Auch ich erinnere mich daran, wie wir als Kinder Krieg gespielt und aus Holzknüppeln Gewehre gebastelt haben. Die Indianer kämpften gegen die Cowboys, die Jungens vom Bornheimer Hang gegen die Jungens vom Riederwald. Auch wir haben nie Frieden gespielt.
Ihm fällt ein, dass er auf seinem Spaziergang eine Menge toter Möwen gesehen hat. Jemand hatte sie offenbar erschossen. Er fragt sich: "Ob die Möwen deshalb vom Himmel geholt worden waren? Aus reiner Lust, ein Ziel zu haben, das nicht das Ende war? Jedenfalls nicht das eigene?

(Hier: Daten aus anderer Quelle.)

/-! ### BUNDLE_DISPATCH -/

/-- The place of the next bundle's ops. -/
def State.place (s : State) (after : Nat) (ctl : Ctl) : Ctx :=
  let i := s.core.iss
  { slot := 0, bundle := i.bundle, addr := i.pc, after := after, ctl := ctl, sched := i.sched, rrb := s.core.regs.rrb,
    loop := s.inBody || s.pinned i.pc, seq := s.core.regs.seq + (i.iq.filter (fun q => takesSeqOp q.op)).length }

/-- The ops of a bundle at the place `c` in their slots, each with its SEQ, in ascending slot (R56). -/
def Ctx.slotted (c : Ctx) : List (Nat × Instr) → List Slotted
  | [] => []
  | o :: t => { ctx := { c with slot := o.1 }, op := o.2, wait := none, since := 0 } ::
      Ctx.slotted (if takesSeqOp o.2 then { c with seq := c.seq + 1 } else c) t

/-- The next bundle's place with nothing known of it. -/
def State.placeBare (s : State) : State :=
  let c := s.place s.core.iss.pc Ctl.none
  s.mapIss (fun i => { i with cur := c })

/-- An issue trap of the next bundle, once every op before it has issued (R18). -/
def State.trapBundle (s : State) (cause : Nat) (val : X64) : State :=
  if s.core.iss.quiet then (s.placeBare.issueTrap cause val).afterTrap s.core.running else s

/-- A fetch that a lookup refuses (R101, R352). -/
def State.codeFault (s : State) (cause addr : Nat) : State :=
  (s.placeBare.lookupTrap { cause := cause, addr := BitVec.ofNat 64 addr }).afterTrap s.core.running

/-- The ops of a checked bundle enter their queues. -/
def State.enqueue (s : State) (ops : List (Nat × Instr)) : State :=
  let drift := if s.core.iss.cur.levels (ops.map (fun o => { ctx := s.core.iss.cur, op := o.2, wait := none, since := 0 })) then 0
    else s.core.iss.drift
  s.stepRep.mapIss (fun i => { i with
    rett := false, top := i.cur, drift := drift, slip := !level i.lag || drift != 0,
    iq := i.iq ++ i.cur.slotted ops })

/-- What the checks of a bundle come to: it issues, from this state, or it traps, or a lookup that belongs to an op's issue fails. -/
inductive Checked where
  | issue (s : State)
  | trap (s : State) (cause : Nat) (val : X64)
  | lookup (s : State) (cause : Nat) (addr : X64)

/-- The state against which the bundle's ops are checked: those queued before count as issued. -/
def State.foreseen (s : State) : State := s.core.iss.iq.foldl (fun s q => s.afterCheck q.op) s

/-- The checks of a bundle whose sources are ready: the comparators, every op, undersized reads (R98, R34). -/
def State.checkBundle (s : State) (ops : List (Nat × Instr)) : Checked :=
  let y := s.core.regs.sys
  let cmp := if s.core.iss.rett || y.trapc.getLsbD 8 then (y, none)
    else y.compare s.core.iss.pc (ops.map (·.1)) [0, 1, 2, 3]
  let t := s.mapSys (fun _ => cmp.1)
  match cmp.2 with
  | some n => .trap t 0x0C (BitVec.ofNat 64 n)
  | none =>
    let u := if t.core.iss.cur.ctl.hwin then t.applyWindow else t
    match checkOps ops u.foreseen with
    | .trap cause val => .trap t cause val
    | .lookup cause addr => .lookup t cause addr
    | .ok =>
      match u.firstLate ops with
      | none => .issue u
      | some (slot, file, n) =>
        let y := u.core.regs.sys
        if !(y.chkctl.getLsbD 0 || u.core.iss.cur.ctl.chk) then .issue u
        else if y.chkctl.getLsbD 1 then
          let c := bitsAt y.chkctl.toNat 47 32
          .issue (u.mapSys (fun y => { y with chkctl := y.chkctl + (if c < 65535 then BitVec.ofNat 64 (2 ^ 32) else 0) }))
        else .trap t 0x04 (BitVec.ofNat 64 (slot * 2 ^ 16 + file * 2 ^ 8 + n))

/-- Whether what the core issued before a shoot-down's QP bundle is performed, the images appended to streams with it (R368). -/
def Core.performed (c : Core) : Bool :=
  c.loads.isEmpty && c.fars.isEmpty && c.engs.isEmpty && c.strm.toList.all (fun e => e.coming.isEmpty)

/-- A decoded bundle: its waits, at which the restart point before it may commit already (R344), its restart point, a shoot-down at a quiescent point, its checks. -/
def State.dispatchOps (s : State) (ws : List Nat) (ops : List (Nat × Instr)) (after : Nat) : State :=
  let ctl := ((ops.find? (fun o => o.1 == 7)).map (fun o => ctlOf o.2)).getD Ctl.none
  let c := s.place after ctl
  let u := s.mapIss (fun i => { i with cur := c })
  if u.waitsAtDispatch ops then
    (if (ctl.mark || ctl.qp) && s.core.iss.iq.isEmpty then s.commitAt s.core.iss.bundle s.core.iss.pc else s).mapIss (fun i =>
      { i with held := u.recvWait ops })
  else
    let u := if ctl.mark || ctl.qp then u.commitAt s.core.iss.bundle s.core.iss.pc else u
    if ctl.qp && u.core.shootDown && !u.core.performed then u
    else
      let u := (if ctl.qp && u.core.shootDown then u.ackShootDown.tick (1 + Config.waitCycles u.freeCtr) else u)
      match u.checkBundle ops with
      | .issue t => (t.keepWords ws).enqueue ops
      | .trap t cause val => if u.core.iss.quiet then (t.issueTrap cause val).afterTrap s.core.running else s
      | .lookup t cause addr =>
        if u.core.iss.quiet then (t.lookupTrap { cause := cause, addr := addr }).afterTrap s.core.running else s

/-- BUNDLE_DISPATCH: fetches the strand's next bundle, checks it, and queues its ops; where the core may not look at it, or a line is
missing there, nothing is dispatched. -/
def execBundleDispatch (s : State) : Out :=
  let i := s.core.iss
  if s.core.running.isNone || !i.mayDispatch then .next s
  else
    let s := s.land.pin
    if i.pc % 8 ≠ 0 then .next (s.trapBundle 0x01 0)
    else match s.fetch with
      | .miss _ => .next s
      | .damaged => .next (s.trapBundle 0x0B 0)
      | .lookup cause addr => .next (s.codeFault cause addr)
      | .broken index slot => .next (s.trapBundle 0x01 (BitVec.ofNat 64 (slot * 2 ^ 16 + index)))
      | .words ws =>
        match decodeBundle ws with
        | .error (cause, val) => .next (s.trapBundle cause (BitVec.ofNat 64 val))
        | .ok ops => .next (s.dispatchOps ws ops (i.pc + 8 * ws.length))

/-! ### Issue -/

/-- The ops that their slots have reached (R22). -/
def Issue.heads (i : Issue) : List Slotted := i.iq.filter (fun q => q.ctx.bundle + vget i.lag q.ctx.slot 0 == i.bundle)

/-- Whether an L or ST op meets the bytes of a report that the rick engine has yet to write for an earlier bundle (R151, R331). -/
def State.meetsReport (s : State) (q : Slotted) : Bool :=
  s.core.engs.any (fun e => e.strand == s.strandIdx && decide (e.bundle < q.ctx.bundle) && e.done.isNone && (match e.cmd with
    | .rick c => (match c.op with
      | .query dst => (s.localTouch q.op).any (fun a => decide (dst ≤ a) && decide (a < dst + 2112))
      | _ => false)
    | _ => false))

/-- Whether an acquire load of an earlier bundle, or of a lower slot of the op's own, has not returned: it holds the L, ST and E
slots (R247, R252). -/
def State.acquiring (s : State) (q : Slotted) : Bool :=
  decide (4 ≤ q.ctx.slot) && decide (q.ctx.slot ≤ 6) && s.core.loads.any (fun l => l.acq && l.strand == s.strandIdx &&
    (decide (l.bundle < q.ctx.bundle) || (l.bundle == q.ctx.bundle && decide (l.slot < q.ctx.slot))))

/-- Whether an op queued waits for the token of an engine command (R279). -/
def State.joining (s : State) (p : Slotted) : Bool :=
  let t := s.mapIss (fun i => { i with cur := p.ctx })
  (readsOf p.op).any (fun r => match r with
    | .x r => r != 0 && t.core.inter.any (fun i => i.reg == .x (t.px r) && decide (i.bundle < p.ctx.bundle) &&
        !superseded i i.later t.core.iss.pend t.core.inter && !t.core.loads.any (fun l => l.id == i.id) &&
        !t.core.fars.any (fun f => f.id == i.id))
    | _ => false)

/-- Whether a join holds an op of the L, ST or E slot: one at an earlier place waits for its token (R279). -/
def State.joinHolds (s : State) (q : Slotted) : Bool :=
  decide (4 ≤ q.ctx.slot) && decide (q.ctx.slot ≤ 6) && s.core.iss.iq.any (fun p => p.ctx.before q.ctx && s.joining p)

/-- Whether the op that a slot has reached waits: for an op before it, for a result that is due or that only time brings, for the
lookups before a serialising op (R344), for an acquire load (R252), a join (R279) or a report (R331), or for the banks of its access (R241). -/
def State.mustWait (s : State) (q : Slotted) : Bool :=
  s.core.iss.iq.any (fun p => p.delays q) || s.busySource q.op ||
    s.core.iss.pend.any (fun w => decide (w.bundle < q.ctx.bundle) && decide (w.due ≤ q.ctx.sched) &&
      (w.dest.key.map (fun k => q.reads.contains k)).getD false) ||
    (serialising q.op && s.core.iss.fault.isSome) || s.acquiring q || s.joinHolds q || s.meetsReport q ||
    decide ((if q.wait.isSome then s.core.now - q.since else 0) < s.bankDelay q.op)

/-- The op waits in its queue, for `w` (R23). -/
def Slotted.waiting (q : Slotted) (w : WaitFor) (now : Nat) : Slotted :=
  { q with wait := some w, since := if q.wait.isSome then q.since else now }

/-- An op back in its place in the queues. -/
def requeue (q : Slotted) : List Slotted → List Slotted
  | [] => [q]
  | p :: t => if q.ctx.before p.ctx then q :: p :: t else p :: requeue q t

/-- The op leaves its queue to issue. -/
def State.issuing (s : State) (q : Slotted) : State :=
  s.mapIss (fun i => { i with iq := i.iq.filter (fun p => p != q), cur := q.ctx, waited := s.core.mx.keeps q, held := none })

/-- The op stays in its queue: it must wait before it is tried. -/
def State.keptWaiting (s : State) (q : Slotted) : State :=
  s.mapIss (fun i => { i with iq := requeue (q.waiting (q.wait.getD .other) s.core.now) (i.iq.filter (fun p => p != q)) })

/-- After an op has been tried, in the state `v`: it is back in its queue where it waits. -/
def State.tried (s : State) (q : Slotted) (v : State) : State :=
  v.mapIss (fun j => { j with
    iq := match j.held with
      | some w => requeue (q.waiting w s.core.now) j.iq
      | none => j.iq,
    held := s.core.iss.held })

/-- The ops that their slots have reached issue, each by `ex`, those that must wait apart; then the cycle ends. -/
def runHeads (ex : Instr → State → Out) : List Slotted → State → Out
  | [], s => .next s.closeTurn
  | q :: t, s =>
    if !s.core.iss.iq.contains q then runHeads ex t s
    else if (s.issuing q).mustWait q then runHeads ex t (s.keptWaiting q)
    else match ex q.op (s.issuing q) with
      | .next v => if v.core.running != s.core.running then .next (v.heldTrap s.core.running) else runHeads ex t (s.tried q v)
      | o => o

end Sys2Proof.Machine
end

Obwohl ihm der Gedankengang bis zu diesem Punkt logisch vorkam, erschien er ihm plötzlich nur noch monströs: Das ist es, was aus Revolutionen Diktaturen werden lässt, dachte er. Der Punkt, wo die Umkehr so schwer ist und doch so notwendig wird. Was konnte man sich für diese Einsicht kaufen? Frieden? Was war dieser Frieden wert?"
Auch ich erinnere mich daran, wie wir als Kinder Krieg gespielt und aus Holzknüppeln Gewehre gebastelt haben. Die Indianer kämpften gegen die Cowboys, die Jungens vom Bornheimer Hang gegen die Jungens vom Riederwald. Auch wir haben nie Frieden gespielt.
Monströse Geschichte aus vielen Perspektiven
In seinem Buch "Vereister Sommer" (2011) kann man Schachts Lebensgeschichte nachlesen. Die Mutter, eine lebensfrohe junge Frau in Wismar, verliebt sich in einen sowjetischen Besatzungsoffizier und wird schwanger. Die beiden möchten heiraten, doch die Eheschließung wird abgelehnt. In ihrer Not heckt die Frau den Plan aus, mit ihrem Geliebten zu fliehen. Sie erzählt davon einer Freundin. Die allerdings ist Mitarbeiterin des Geheimdienstes.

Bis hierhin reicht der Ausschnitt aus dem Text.